Paul Adams, inventor of Google+ Circles, and an all-around smart guy, wrote a post I shared earlier today on Facebook about basically the death of “the destination”. His post really resonated with me. I’ve long wondered, with the death of Google Authorship among other things being removed from Google+, if plus.google.com would stick around, instead being favored as just a layer across all Google products (Google+ therefore still definitely having a future). I’ve come to the conclusion of this: The idea of “a news feed” will be dead in the next 5 years. Facebook as you know it will be gone. Twitter as you know it will be gone. So will plus.google.com. Heck, arguably Google.com will be gone too.

Instead, the status update will still exist. Privacy will still exist. Your social graph will still exist. So will all the meta data about you – your phone location, likes, interests, and much, much more. But you won’t have to “go somewhere” to see all this stuff or consume it. It will all just be delivered to you as you need it.

Imagine getting updates on your phone, or watch, or Google Glass equivalent saying “because you like Google, your friend just said, …” Or, you go by a good restaurant and up pops a message saying, “So-and-so was just here and posted this picture”. Or, “We know you love pictures of spiders.
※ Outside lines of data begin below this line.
-- ==== Sys2Proof/Certificates/Slice0/Obligations.lean ====
section
/-! DEFINITION. The statements for the provers, from the numbered rules of spec/. -/

open Sys2Proof Sys2Proof.Machine

/-! ## Requests and frames as bytes -/

/-- A few requests and frames written out from R70, R74 and R75 (95_test_vectors.md Q11, DV30, X30, X16). -/
def Obligations.SampleWordsDecode : Prop :=
  decodeRequest [0x01, 0x03, 0x02, 0x01, 0x01, 0x44] = .ok (.enqn [0x44] true (some 513)) ∧
  decodeRequest [0x02, 0x00, 0x00, 0x00, 0x01, 0x44] = .ok (.enqp [0x44] false none) ∧
  decodeRequest [0x06, 0, 0, 0, 0x64, 0, 0, 0x01, 0xF4, 0, 0, 0, 0x32] = .ok (.setTiming 100 500 50) ∧
  decodeRequest [0x08, 0x01, 0x00, 0x04] = .ok (.setCapacity .norm 4) ∧
  decodeRequest [0x0B, 0x01, 0x50, 0x05, 0x00] = .ok (.encodeOp .tx 0x50 (some 0x05) []) ∧
  decodeRequest [0x0C, 0x03, 0x44, 0x99, 0x00, 0x00, 0x00, 0x01, 0x4F] =
    .ok (.decodeOp [0x4F] (some 0x44) (some 0x99) none) ∧
  decodeRequest [0x0D, 0x00, 0x00, 0x03, 0xE8] = .ok (.poll 1000) ∧
  decodeRequest [0x0E] = .ok (.reservedIllegalOp 0x0E []) ∧
  commandRow Config.params [0x4F, 0x04, 0x7F, 0x50, 0x33, 0x57] = some (.frameNak .rx [0x50, 0x33])

/-- Decoding the bytes of any well-formed request gives it back, with every operand (R75). -/
def Obligations.RequestRoundTrip : Prop :=
  ∀ (p : Params) (i : Instr), WellFormed i = true → i.isRequest = true → decodeRequest (encode p i) = .ok i

/-- The decoder of the host port gives only well-formed requests. -/
def Obligations.DecodedRequestWellFormed : Prop :=
  ∀ (bs : Bytes) (i : Instr), decodeRequest bs = .ok i → WellFormed i = true ∧ i.isRequest = true

/-- The bytes of a well-formed wire frame fall under its own class: the framer's by the header byte, the codec's by
the command byte (R78). The rows as arrivals on the wire are log entry 3. -/
def Obligations.WireFrameRoundTrip : Prop :=
  ∀ (p : Params) (i : Instr), p.Ok → WellFormed i = true → i.isRequest = false →
    headerRow p (encode p i) = some i ∨ commandRow p (encode p i) = some i

/-- No frame is under two classes of the codec, and none under two of the framer (R78): where the tests of R78 hold of
the bytes, the decoders give that class. -/
def Obligations.FrameClassTests : Prop :=
  ∀ (p : Params) (h l c x : Byte) (data : Bytes), p.Ok →
    l.toNat = data.length + 2 → xorFold (h :: l :: c :: data) = x →
    let s := h :: l :: c :: (data ++ [x])
    (h = p.txHeader → headerRow p s = some (.frameEchoTx s.tail)) ∧
    (h = p.rxHeader → headerRow p s = some (.frameReplyRx s.tail)) ∧
    (∀ d, headerOf p d = h → c = 0x7F → commandRow p s = some (.frameNak d data)) ∧
    (∀ d, headerOf p d = h → c.getLsbD 7 = true → commandRow p s = some (.frameAck d (c.setWidth 7) data)) ∧
    (∀ d, headerOf p d = h → c.getLsbD 7 = false → c ≠ 0x7F → commandRow p s = some (.framePlain d (c.setWidth 7) data))

/-! ## The step -/

/-- A request at the host port that decodes to an instruction runs it, and so do bytes on the wire. That the two come
from one list of inputs, and that a step with nothing pending changes nothing, is the model's (log entries 3 and 5).
Bytes that arrive are appended to `RXIN` (R120), each with a mark that says whether the bus was held low, which is the
model's too (log entry 19). -/
def Obligations.StepRunsDecodedInstruction : Prop :=
  ∀ (s : State) (bs : Bytes) (rest : List Input) (i : Instr),
    (s.inbox = .request bs :: rest → decodeRequest bs = .ok i → step s = exec i { s with inbox := rest }) ∧
    (s.inbox = .wire bs :: rest → decodeWire s.par bs = some i → step s = exec i { s with inbox := rest }) ∧
    (s.inbox = .wire bs :: rest → decodeWire s.par bs = none →
      step s = .next { s with inbox := rest, rxin := s.rxin ++ bs.map fun b => ⟨b, s.lineBreak⟩ }) ∧
    (s.inbox = [] → step s = .next s)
Terrie Gray (Louis Gray’s Mom takes amazing macro photography) just posted some really awesome pictures of spiders you’ll want to see.”
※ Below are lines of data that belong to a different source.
/-! endExchange -/

@[simp] theorem endExchange_par (s : State) (now : U32) : (endExchange now s).par = s.par := rfl
@[simp] theorem endExchange_qstate (s : State) (now : U32) : (endExchange now s).qstate = qIdle := rfl
@[simp] theorem endExchange_attempt (s : State) (now : U32) : (endExchange now s).attempt = 0 := rfl
@[simp] theorem endExchange_timerStart (s : State) (now : U32) : (endExchange now s).timerStart = s.timerStart := rfl
@[simp] theorem endExchange_timerDur (s : State) (now : U32) : (endExchange now s).timerDur = s.timerDur := rfl
@[simp] theorem endExchange_spacingArmed (s : State) (now : U32) : (endExchange now s).spacingArmed = true := rfl
@[simp] theorem endExchange_spacingStart (s : State) (now : U32) : (endExchange now s).spacingStart = now := rfl
@[simp] theorem endExchange_lineBreak (s : State) (now : U32) : (endExchange now s).lineBreak = s.lineBreak := rfl
@[simp] theorem endExchange_pq (s : State) (now : U32) : (endExchange now s).pq = s.pq := rfl
@[simp] theorem endExchange_nq (s : State) (now : U32) : (endExchange now s).nq = s.nq := rfl
@[simp] theorem endExchange_slot (s : State) (now : U32) : (endExchange now s).slot = InFlight.empty := rfl
@[simp] theorem endExchange_cfgSpacing (s : State) (now : U32) : (endExchange now s).cfgSpacing = s.cfgSpacing := rfl
@[simp] theorem endExchange_cfgTimeout (s : State) (now : U32) : (endExchange now s).cfgTimeout = s.cfgTimeout := rfl
@[simp] theorem endExchange_cfgBreak (s : State) (now : U32) : (endExchange now s).cfgBreak = s.cfgBreak := rfl
@[simp] theorem endExchange_cfgMaxRetries (s : State) (now : U32) : (endExchange now s).cfgMaxRetries = s.cfgMaxRetries := rfl
@[simp] theorem endExchange_cfgCapP (s : State) (now : U32) : (endExchange now s).cfgCapP = s.cfgCapP := rfl
@[simp] theorem endExchange_cfgCapN (s : State) (now : U32) : (endExchange now s).cfgCapN = s.cfgCapN := rfl
@[simp] theorem endExchange_frPhase (s : State) (now : U32) : (endExchange now s).frPhase = s.frPhase := rfl
@[simp] theorem endExchange_frBuf (s : State) (now : U32) : (endExchange now s).frBuf = s.frBuf := rfl
@[simp] theorem endExchange_frCount (s : State) (now : U32) : (endExchange now s).frCount = s.frCount := rfl
@[simp] theorem endExchange_frDeclLen (s : State) (now : U32) : (endExchange now s).frDeclLen = s.frDeclLen := rfl
@[simp] theorem endExchange_rxDone (s : State) (now : U32) : (endExchange now s).rxDone = s.rxDone := rfl
@[simp] theorem endExchange_txDone (s : State) (now : U32) : (endExchange now s).txDone = s.txDone := rfl
@[simp] theorem endExchange_rxFrame (s : State) (now : U32) : (endExchange now s).rxFrame = s.rxFrame := rfl
@[simp] theorem endExchange_txFrame (s : State) (now : U32) : (endExchange now s).txFrame = s.txFrame := rfl
@[simp] theorem endExchange_rxin (s : State) (now : U32) : (endExchange now s).rxin = s.rxin := rfl
@[simp] theorem endExchange_txAnswers (s : State) (now : U32) : (endExchange now s).txAnswers = s.txAnswers := rfl
@[simp] theorem endExchange_txDraws (s : State) (now : U32) : (endExchange now s).txDraws = s.txDraws := rfl
@[simp] theorem endExchange_inbox (s : State) (now : U32) : (endExchange now s).inbox = s.inbox := rfl
@[simp] theorem endExchange_out (s : State) (now : U32) : (endExchange now s).out = s.out := rfl

/-! answerTaken -/

@[simp] theorem answerTaken_par (s : State) : s.answerTaken.par = s.par := rfl
@[simp] theorem answerTaken_qstate (s : State) : s.answerTaken.qstate = s.qstate := rfl
@[simp] theorem answerTaken_attempt (s : State) : s.answerTaken.attempt = s.attempt := rfl
@[simp] theorem answerTaken_timerStart (s : State) : s.answerTaken.timerStart = s.timerStart := rfl
@[simp] theorem answerTaken_timerDur (s : State) : s.answerTaken.timerDur = s.timerDur := rfl
@[simp] theorem answerTaken_spacingArmed (s : State) : s.answerTaken.spacingArmed = s.spacingArmed := rfl
@[simp] theorem answerTaken_spacingStart (s : State) : s.answerTaken.spacingStart = s.spacingStart := rfl
@[simp] theorem answerTaken_lineBreak (s : State) : s.answerTaken.lineBreak = s.lineBreak := rfl
@[simp] theorem answerTaken_pq (s : State) : s.answerTaken.pq = s.pq := rfl
@[simp] theorem answerTaken_nq (s : State) : s.answerTaken.nq = s.nq := rfl
@[simp] theorem answerTaken_slot (s : State) : s.answerTaken.slot = s.slot := rfl
@[simp] theorem answerTaken_cfgSpacing (s : State) : s.answerTaken.cfgSpacing = s.cfgSpacing := rfl
@[simp] theorem answerTaken_cfgTimeout (s : State) : s.answerTaken.cfgTimeout = s.cfgTimeout := rfl
@[simp] theorem answerTaken_cfgBreak (s : State) : s.answerTaken.cfgBreak = s.cfgBreak := rfl
@[simp] theorem answerTaken_cfgMaxRetries (s : State) : s.answerTaken.cfgMaxRetries = s.cfgMaxRetries := rfl
@[simp] theorem answerTaken_cfgCapP (s : State) : s.answerTaken.cfgCapP = s.cfgCapP := rfl
@[simp] theorem answerTaken_cfgCapN (s : State) : s.answerTaken.cfgCapN = s.cfgCapN := rfl
@[simp] theorem answerTaken_frPhase (s : State) : s.answerTaken.frPhase = s.frPhase := rfl
@[simp] theorem answerTaken_frBuf (s : State) : s.answerTaken.frBuf = s.frBuf := rfl
@[simp] theorem answerTaken_frCount (s : State) : s.answerTaken.frCount = s.frCount := rfl
@[simp] theorem answerTaken_frDeclLen (s : State) : s.answerTaken.frDeclLen = s.frDeclLen := rfl
@[simp] theorem answerTaken_rxDone (s : State) : s.answerTaken.rxDone = s.rxDone := rfl
@[simp] theorem answerTaken_txDone (s : State) : s.answerTaken.txDone = s.txDone := rfl
@[simp] theorem answerTaken_rxFrame (s : State) : s.answerTaken.rxFrame = s.rxFrame := rfl
@[simp] theorem answerTaken_txFrame (s : State) : s.answerTaken.txFrame = s.txFrame := rfl
@[simp] theorem answerTaken_rxin (s : State) : s.answerTaken.rxin = s.rxin := rfl
@[simp] theorem answerTaken_txAnswers (s : State) : s.answerTaken.txAnswers = s.txAnswers.tail := rfl
@[simp] theorem answerTaken_txDraws (s : State) : s.answerTaken.txDraws = if s.txAnswers = [] then s.txDraws + 1 else s.txDraws := rfl
@[simp] theorem answerTaken_inbox (s : State) : s.answerTaken.inbox = s.inbox := rfl
@[simp] theorem answerTaken_out (s : State) : s.answerTaken.out = s.out := rfl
This is the direction we’re headed. We’re actually almost already there with things like Google Now, Safari notifications, the lock screens on your phones, Facebook Home, and more. The truth is, the concept of “a news feed” or destination site like plus.google.com or facebook.com will soon no longer be necessary. This is why Google Inbox just launched. It’s why my phone is getting smarter and smarter, and why Apple and Google are now launching watches. It’s why Google launched Google Glass.
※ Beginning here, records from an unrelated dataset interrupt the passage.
-- ==== Sys2Proof/Tests/Slice0.lean ====
section
/-! SUPPORT. The model's own tests: expected values from spec/ (the vectors of 95_test_vectors.md, written out from
the rules where no vector is named), and for every obligation with hypotheses a concrete case that meets them. -/

namespace Sys2Proof.Tests

set_option Elab.async false

open Sys2Proof Sys2Proof.Machine
open Host (Outcome)

/-! ## Helpers -/

/-- What a step that goes on leaves. -/
def got {α : Type} (f : State → α) : Outcome State Fault Refusal → Option α
  | .next t => some (f t)
  | .fault _ => none
  | .refused _ => none

/-- The result of a step, as the bytes of R75 and R76. -/
def resultBytes (o : Outcome State Fault Refusal) : Option Bytes := (got (fun t => t.out.result.map Result.bytes) o).join

def events : Outcome State Fault Refusal → Option (List Event) := got fun t => t.out.events

/-- The engine of the vectors after `SET_TIMING 0 100 50` and `SET_MAX_RETRIES 3`. -/
def base : State := { State.reset with cfgTimeout := 100, cfgBreak := 50, cfgMaxRetries := 3 }

/-- `44` in flight, transmitted at time 0 (V1 step 4). -/
def sending : State :=
  { base with
    qstate := 1, attempt := 1, timerStart := 0, timerDur := 100
    slot := { valid := true, cmd := [0x44], loop := false, tag := some 3, origin := .norm, txFrame := [0xF4, 0x02, 0x44, 0xB2] } }

/-- The same command after the timeout, the bus held low from time 400 (V7 step 6). -/
def holding : State := { sending with qstate := 3, lineBreak := true, timerStart := 400, timerDur := 30 }

/-- The same command in RETRY, released at time 430 (V7 step 8). -/
def retrying : State := { sending with qstate := 4, timerStart := 430, timerDur := 30, txAnswers := [true] }

/-- A POLL with bytes in `RXIN`. -/
def pollWith (s : State) (now : U32) (rx : Bytes) : Outcome State Fault Refusal := exec (.poll now) { s with rxin := traffic rx }

/-! ## WellFormed: an ill-formed term for each check -/

theorem test_wf_enqn_count (c : Bytes) (h : c.length = 256) : WellFormed (.enqn c false none) = false := by
  simp [WellFormed, h]
theorem test_wf_enqp_count (c : Bytes) (h : c.length = 256) : WellFormed (.enqp c false none) = false := by
  simp [WellFormed, h]
theorem test_wf_encode_count (c : Bytes) (h : c.length = 256) : WellFormed (.encodeOp .tx 0x44 none c) = false := by
  simp [WellFormed, h]
theorem test_wf_decode_count (c : Bytes) (h : c.length = 65536) : WellFormed (.decodeOp c none none none) = false := by
  simp [WellFormed, h]
theorem test_wf_assigned_opcode : WellFormed (.reservedIllegalOp 0x0D []) = false := by decide
theorem test_wf_echo_no_length : WellFormed (.frameEchoTx []) = false := by decide
theorem test_wf_echo_short : WellFormed (.frameEchoTx [0x02, 0x44]) = false := by decide
theorem test_wf_reply_long : WellFormed (.frameReplyRx [0x01, 0x44, 0x09]) = false := by decide
theorem test_wf_nak_length (c : Bytes) (h : c.length = 254) : WellFormed (.frameNak .rx c) = false := by
  simp [WellFormed, fitsFrame, h]
theorem test_wf_ack_length (c : Bytes) (h : c.length = 254) : WellFormed (.frameAck .rx 0x44 c) = false := by
  simp [WellFormed, fitsFrame, h]
theorem test_wf_plain_nak : WellFormed (.framePlain .rx 0x7F []) = false := by decide
theorem test_wf_plain_length (c : Bytes) (h : c.length = 254) : WellFormed (.framePlain .tx 0x44 c) = false := by
  simp [WellFormed, fitsFrame, h]

/-! ## Decode: a word for every constructor, written out from R70, R74, R75 and R77 -/

theorem test_decode_enqn : decodeRequest [0x01, 0x02, 0x00, 0x07, 0x02, 0x50, 0x05] = .ok (.enqn [0x50, 0x05] false (some 7)) := by decide
theorem test_decode_enqp : decodeRequest [0x02, 0x01, 0x12, 0x34, 0x01, 0x38] = .ok (.enqp [0x38] true none) := by decide
theorem test_decode_clear : decodeRequest [0x03] = .ok .clear := by decide
theorem test_decode_isIdle : decodeRequest [0x04] = .ok .isIdle := by decide
theorem test_decode_pending : decodeRequest [0x05] = .ok .pending := by decide
theorem test_decode_setTiming :
    decodeRequest [0x06, 0x01, 0x02, 0x03, 0x04, 0, 0, 0x03, 0xE8, 0, 0, 0, 0x1E] =
      .ok (.setTiming 0x01020304 1000 30) := by decide
theorem test_decode_setMaxRetries : decodeRequest [0x07, 0x03] = .ok (.setMaxRetries 3) := by decide
theorem test_decode_setCapacity : decodeRequest [0x08, 0x00, 0x01, 0x02] = .ok (.setCapacity .prio 0x0102) := by decide
theorem test_decode_readReg : decodeRequest [0x09, 0x15] = .ok (.readReg 0x15) := by decide
theorem test_decode_readFrame : decodeRequest [0x0A, 0x01] = .ok (.readFrame .tx) := by decide
theorem test_decode_encodeOp : decodeRequest [0x0B, 0x02, 0xC4, 0x00, 0x00] = .ok (.encodeOp .rx 0xC4 none []) := by decide
theorem test_decode_decodeOp :
    decodeRequest [0x0C, 0x04, 0, 0, 0x00, 0x07, 0x00, 0x06, 0x4F, 0x04, 0xD0, 0x05, 0x32, 0xAC] =
      .ok (.decodeOp [0x4F, 0x04, 0xD0, 0x05, 0x32, 0xAC] none none (some 7)) := by decide
theorem test_decode_poll : decodeRequest [0x0D, 0xFF, 0xFF, 0xFF, 0xC0] = .ok (.poll 4294967232) := by decide
theorem test_decode_reserved : decodeRequest [0xFF, 0x01] = .ok (.reservedIllegalOp 0xFF [0x01]) := by decide
theorem test_decode_echo : decodeWire Config.params [0xF4, 0x02, 0x44, 0xB2] = some (.frameEchoTx [0x02, 0x44, 0xB2]) := by decide
theorem test_decode_reply : decodeWire Config.params [0x4F, 0x02, 0xC4, 0x88] = some (.frameReplyRx [0x02, 0xC4, 0x88]) := by decide
theorem test_decode_nak : decodeWire Config.params [0x4F, 0x04, 0x7F, 0x50, 0x33, 0x57] = some (.frameNak .rx [0x50, 0x33]) := by decide
theorem test_decode_ack : decodeWire Config.params [0x4F, 0x04, 0xD0, 0x05, 0x32, 0xAC] = some (.frameAck .rx 0x50 [0x05, 0x32]) := by decide
theorem test_decode_plain : decodeWire Config.params [0x4F, 0x02, 0x44, 0x09] = some (.framePlain .rx 0x44 []) := by decide
theorem test_decode_noise : decodeWire Config.params [0x00, 0x02, 0x44, 0x46] = none := by decide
It’s also why Google is removing features like Google Authorship from Google+. The fact is, SEO will no longer exist in the next 6-7 years, all in favor of contextual optimization. What does that mean for a marketer? It means instead of trying to optimize what your content says and how it appears when someone searches for it, you’ll instead be trying to understand your exact audience for your content, what their location is, where they could be consuming it, and adapting different versions of your content for all sorts of different audiences. You’ll also be building apps to take advantage of all the sensory data available from your audience and building contextual experiences around that.

I finally think I figured it out though. Google+ isn’t going away. Neither is Facebook. It’s the News Feed, and in some ways, search, that are going away in favor of contextual experiences that aren’t destinations. The data and experience is still all there though – it just follows you, instead of you having to go towards it. Mark my words. This is our future.